Estuve en Colombia, una sociedad entre la esperanza y la duda, entre la firma de la paz, que sería un punto de partida para cambios sustanciales en la convivencia y el desánimo de que no se logren acuerdos. ¿Adónde irán los desmovilizados, en qué trabajarán, cuál será la fuerza del narcotráfico y de las armas silenciadas pero que siguen poseyendo unos y otros? Un arma sin usar es un desafío casi imposible en manos de quienes las utilizaron durante décadas.

Cuando comenzó la aventura guerrillera, los deseos de cambios y justicia revolucionarios movilizaron a miles de campesinos, en un país donde la reforma agraria no se había realizado y estaba acostumbrada a que dos partidos se turnaran en el poder. Hoy 50 años y más después, la guerrilla está asociada al narcotráfico, asesinatos y secuestros. Quedaron bien lejos los ideales de justicia. El tiempo y el poder son potentes corrosivos.

Difícil vivir en esa incertidumbre. Conversando con personas de diferentes experiencias, estratos sociales, niveles económicos y religiones surgieron elementos que podrían ser una hoja de ruta para que la democracia, aquí y allá, sea una práctica verdadera.

Las personas y las organizaciones se están atreviendo a hablar, están perdiendo el miedo, pues el silencio es la otra cara del miedo, miedo a la represalia, a no ser oídos, a no ser comprendidos, miedo a que le pongan etiquetas, a que se conozca su verdad.

Así surgen las voces de las víctimas y de sus familiares, todas las víctimas del conflicto armado, víctimas de las FARC, de los paramilitares, de los militares.

Víctimas de secuestros, de desapariciones y de asesinatos. Pero también víctimas de violaciones, no solo mujeres sino también hombres, Conocí que muchos hombres sobre todo líderes comunitarios fueron violados como una forma de humillarlos y mantenerlos callados. Ahora ellos también osan salir a la luz y hablar. Les ha costado mucho poder hacerlo y poder asumirlo. Es una experiencia que lleva estigmas más denigrantes que la violación a las mujeres.

Muchos colombianos preguntan de qué se trata una revolución que se proclama democrática, les parece contradictorio. La revolución se hace con armas sostienen. Y asiento que la re-volución es un proceso rápido, que salta varias etapas, pretende acelerar procesos, llevados de la mano de un líder, un partido o un movimiento que creen saber el rumbo por donde debe avanzar un país.
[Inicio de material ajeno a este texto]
/-! ## Absorbing one byte (R137) -/

/-- A tail of `n` bytes with one more byte set above them: the places do not overlap, so the value is the sum. -/
theorem toNat_tail_or_byte {tail : U64} {n : Nat} (hn : n < 8) (h : tail.toNat < 2 ^ (8 * n)) (x : Byte) :
    (tail ||| (x.setWidth 64 <<< (8 * n))).toNat = tail.toNat + x.toNat * 2 ^ (8 * n) := by
  have hfits : x.toNat * 2 ^ (8 * n) < 2 ^ 64 :=
    calc x.toNat * 2 ^ (8 * n) < 2 ^ 8 * 2 ^ (8 * n) := Nat.mul_lt_mul_of_pos_right x.isLt (Nat.two_pow_pos _)
      _ = 2 ^ (8 + 8 * n) := (Nat.pow_add ..).symm
      _ ≤ 2 ^ 64 := Nat.pow_le_pow_right (by decide) (by omega)
  rw [BitVec.toNat_or, BitVec.toNat_shiftLeft, BitVec.toNat_setWidth_of_le (by decide), Nat.shiftLeft_eq,
    Nat.mod_eq_of_lt hfits, ← Nat.shiftLeft_eq, Nat.or_comm, ← Nat.shiftLeft_add_eq_or_of_lt h, Nat.add_comm]

theorem sipAbsorbByte_partial {st : Sip} (h : st.ntail.toNat < 7) (x : Byte) :
    sipAbsorbByte st x = { st with
      tail := st.tail ||| (x.setWidth 64 <<< (8 * st.ntail.toNat)), ntail := st.ntail + 1, count := st.count + 1 } :=
  if_neg (by omega)

theorem sipAbsorbByte_full {st : Sip} (h : st.ntail.toNat = 7) (x : Byte) :
    sipAbsorbByte st x = { st with
      v := sipCompress st.v (st.tail ||| (x.setWidth 64 <<< (8 * 7)))
      tail := 0, ntail := 0, count := st.count + 1 } := by
  rw [← h]
  exact if_pos (by rw [h])

/-- Settles O22, by whether the byte is the eighth of its block. -/
theorem sipAbsorbsByByte : Obligations.SipAbsorbsByByte := by
  rintro st x ⟨-, htail⟩
  refine ⟨fun hlt => ?_, fun hfull => ?_, sipAbsorbByte_count st x, sipAbsorbByte_active st x⟩
  · rw [sipAbsorbByte_partial hlt]
    refine ⟨toNat_tail_or_byte (by omega) htail x, ?_, rfl⟩
    rw [BitVec.toNat_add, show (1 : BitVec 3).toNat = 1 from rfl]
    omega
  · rw [sipAbsorbByte_full hfull]
    rw [hfull] at htail
    refine ⟨congrArg (sipCompress st.v) ?_, rfl, rfl⟩
    rw [← toNat_tail_or_byte (by decide) htail x, BitVec.ofNat_toNat, BitVec.setWidth_eq]

end Sys2Proof.Machine

namespace Sys2Proof.Machine

/-! ## The incremental hash of a whole message (R135, R138) -/

/-- The incremental state that stands for a message absorbed under a key: the blocks of R135 compressed, the bytes after
them in the tail. -/
def sipAfter (k : SipKey) (M : List Byte) : Sip where
  v := sipBlocks (M.length / 8) M (sipInit k)
  tail := le64 (M.drop (8 * (M.length / 8)))
  ntail := BitVec.ofNat 3 M.length
  count := BitVec.ofNat 64 M.length
  active := true

theorem sipFinal_sipAfter (k : SipKey) (M : List Byte) :
    sipFinal (sipAfter k M).v (sipAfter k M).tail (sipAfter k M).count = sipHash k M := rfl

theorem sipAfter_ntail_toNat (k : SipKey) (M : List Byte) : (sipAfter k M).ntail.toNat = M.length % 8 :=
  BitVec.toNat_ofNat ..

/-- Bytes past the blocks do not matter to them. -/
theorem sipBlocks_append {n : Nat} {A : List Byte} (h : 8 * n ≤ A.length) (B : List Byte) (v : SipV) :
    sipBlocks n (A ++ B) v = sipBlocks n A v := by
  induction n generalizing A v with
  | zero => rfl
  | succ n ih =>
    rw [sipBlocks, sipBlocks, List.take_append_of_le_length (by omega), List.drop_append_of_le_length (by omega)]
    exact ih (by rw [List.length_drop]; omega) _

/-- The last block is compressed after the others. -/
theorem sipBlocks_succ (n : Nat) (M : List Byte) (v : SipV) :
    sipBlocks (n + 1) M v = sipCompress (sipBlocks n M v) (le64 ((M.drop (8 * n)).take 8)) := by
  induction n generalizing M v with
  | zero => rfl
  | succ n ih =>
    rw [sipBlocks, ih, List.drop_drop, show 8 + 8 * n = 8 * (n + 1) by omega]
    rfl

/-- Up to eight bytes fit the word. -/
theorem toNat_le64 {B : List Byte} (h : B.length ≤ 8) : (le64 B).toNat = leNat B := by
  rw [le64, BitVec.toNat_ofNat, Nat.mod_eq_of_lt]
  exact Nat.lt_of_lt_of_le (leNat_lt B) (Nat.pow_le_pow_right (by decide) h)

/-- One more byte stands above the bytes buffered. -/
theorem le64_snoc {B : List Byte} (h : B.length < 8) (x : Byte) :
    le64 (B ++ [x]) = le64 B ||| (x.setWidth 64 <<< (8 * B.length)) := by
  have hpow : 256 ^ B.length = 2 ^ (8 * B.length) := by rw [Nat.pow_mul]
  have hB : (le64 B).toNat < 2 ^ (8 * B.length) := by
    rw [toNat_le64 (Nat.le_of_lt h), ← hpow]
    exact leNat_lt B
  apply BitVec.eq_of_toNat_eq
  rw [toNat_tail_or_byte h hB, toNat_le64 (Nat.le_of_lt h), toNat_le64 (by simpa using h), leNat_append, hpow, leNat,
    leNat, Nat.mul_zero, Nat.add_zero, Nat.mul_comm]

/-- The bytes of a message from its last block boundary on, with one byte more: it stands above the tail. -/
theorem le64_drop_snoc (k : SipKey) (M : List Byte) (x : Byte) :
    le64 ((M ++ [x]).drop (8 * (M.length / 8))) =
      (sipAfter k M).tail ||| (x.setWidth 64 <<< (8 * (M.length % 8))) := by
  have hbuffered : (M.drop (8 * (M.length / 8))).length = M.length % 8 := by rw [List.length_drop]; omega
  rw [List.drop_append_of_le_length (by omega), le64_snoc (by omega), hbuffered]
  rfl

/-- Inside a block the next byte joins the tail. -/
theorem sipAfter_snoc_partial (k : SipKey) {M : List Byte} (h : M.length % 8 < 7) (x : Byte) :
    sipAfter k (M ++ [x]) = { sipAfter k M with
      tail := (sipAfter k M).tail ||| (x.setWidth 64 <<< (8 * (M.length % 8)))
      ntail := (sipAfter k M).ntail + 1, count := (sipAfter k M).count + 1 } := by
  have hlength : (M ++ [x]).length = M.length + 1 := by simp
  have hquot : (M.length + 1) / 8 = M.length / 8 := by omega
  rw [sipAfter, hlength, hquot, sipBlocks_append (by omega), le64_drop_snoc k, BitVec.ofNat_add, BitVec.ofNat_add]
  rfl

/-- The eighth byte of a block ends it. -/
theorem sipAfter_snoc_full (k : SipKey) {M : List Byte} (h : M.length % 8 = 7) (x : Byte) :
    sipAfter k (M ++ [x]) = { sipAfter k M with
      v := sipCompress (sipAfter k M).v ((sipAfter k M).tail ||| (x.setWidth 64 <<< (8 * 7)))
      tail := 0, ntail := 0, count := (sipAfter k M).count + 1 } := by
  have hlength : (M ++ [x]).length = M.length + 1 := by simp
  have hquot : (M.length + 1) / 8 = M.length / 8 + 1 := by omega
  have hblock : ((M ++ [x]).drop (8 * (M.length / 8))).take 8 = (M ++ [x]).drop (8 * (M.length / 8)) :=
    List.take_of_length_le (by rw [List.length_drop, hlength]; omega)
  have hrest : (M ++ [x]).drop (8 * (M.length / 8 + 1)) = [] := List.drop_of_length_le (by rw [hlength]; omega)
  have hntail : BitVec.ofNat 3 (M.length + 1) = 0 :=
    BitVec.eq_of_toNat_eq ((BitVec.toNat_ofNat ..).trans (show (M.length + 1) % 2 ^ 3 = 0 by omega))
  rw [sipAfter, hlength, hquot, hrest, sipBlocks_succ, hblock, sipBlocks_append (by omega), le64_drop_snoc k, h, hntail,
    BitVec.ofNat_add]
  rfl

theorem sipAbsorbByte_sipAfter (k : SipKey) (M : List Byte) (x : Byte) :
    sipAbsorbByte (sipAfter k M) x = sipAfter k (M ++ [x]) := by
  have hntail := sipAfter_ntail_toNat k M
  rcases Nat.lt_or_eq_of_le (show M.length % 8 ≤ 7 by omega) with hlt | hfull
  · rw [sipAbsorbByte_partial (hntail.trans_lt hlt), hntail, sipAfter_snoc_partial k hlt]
  · rw [sipAbsorbByte_full (hntail.trans hfull), sipAfter_snoc_full k hfull]

theorem sipAbsorb_sipStart (k : SipKey) (M : List Byte) : sipAbsorb (sipStart k) M = sipAfter k M := by
  induction M using List.reverseRecOn with
  | nil => rfl
  | append_singleton M x ih => rw [sipAbsorb_append, ih, sipAbsorb_cons, sipAbsorbByte_sipAfter, sipAbsorb_nil]

/-- Settles O25: the chunks one after the other are their concatenation, and that leaves the state of the whole. -/
theorem chunkedHashEqualsWhole : Obligations.ChunkedHashEqualsWhole := by
  intro k chunks
  have hwhole : chunks.foldl sipAbsorb (sipStart k) = sipAfter k chunks.flatten :=
    List.foldl_flatten.symm.trans (sipAbsorb_sipStart k chunks.flatten)
  simp only [hwhole]
  exact sipFinal_sipAfter k chunks.flatten

/-! ## The streaming contract (R136) -/

theorem writeRegIdle_sip (r : Reg) (v : U32) (s : State) : (writeRegIdle r v s).sip = s.sip := by
  cases r with
  | statusClr => rw [writeRegIdle, writeStatusClr_eq]
  | _ => rfl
Es como la erupción de un volcán, un tsunami, un terremoto. Que cambia paisajes, derrumba, sacude. Pero pasada la etapa de echar abajo lo que aparentemente está obsoleto hay que construir. Y la construcción siempre es más lenta. Toma tiempo gestar un niño, y que pueda vivir de manera independiente; toma tiempo que una planta nazca, germine, florezca y dé frutos. Y los procesos de cambios sociales requieren tiempo. Y sobre todo son necesarios todas las manos, todas las voces, todos los esfuerzos y todas las experiencias. Trazar juntos caminos que todos puedan recorrer.

Para construir es indispensable la democracia, el diálogo, los disensos, la separación de poderes. Necesita la participación, no de corifeos que repiten como eco las consignas de turno, sino todos los que son capaces de aportar soluciones a la meta de crear un mundo más justo y equitativo. La condición es perder el miedo que los poderosos usan para arrinconar, desautorizar, confrontar y si es necesario encarcelar. E incorporar los conflictos de manera constructiva en el tejido de lo cotidiano.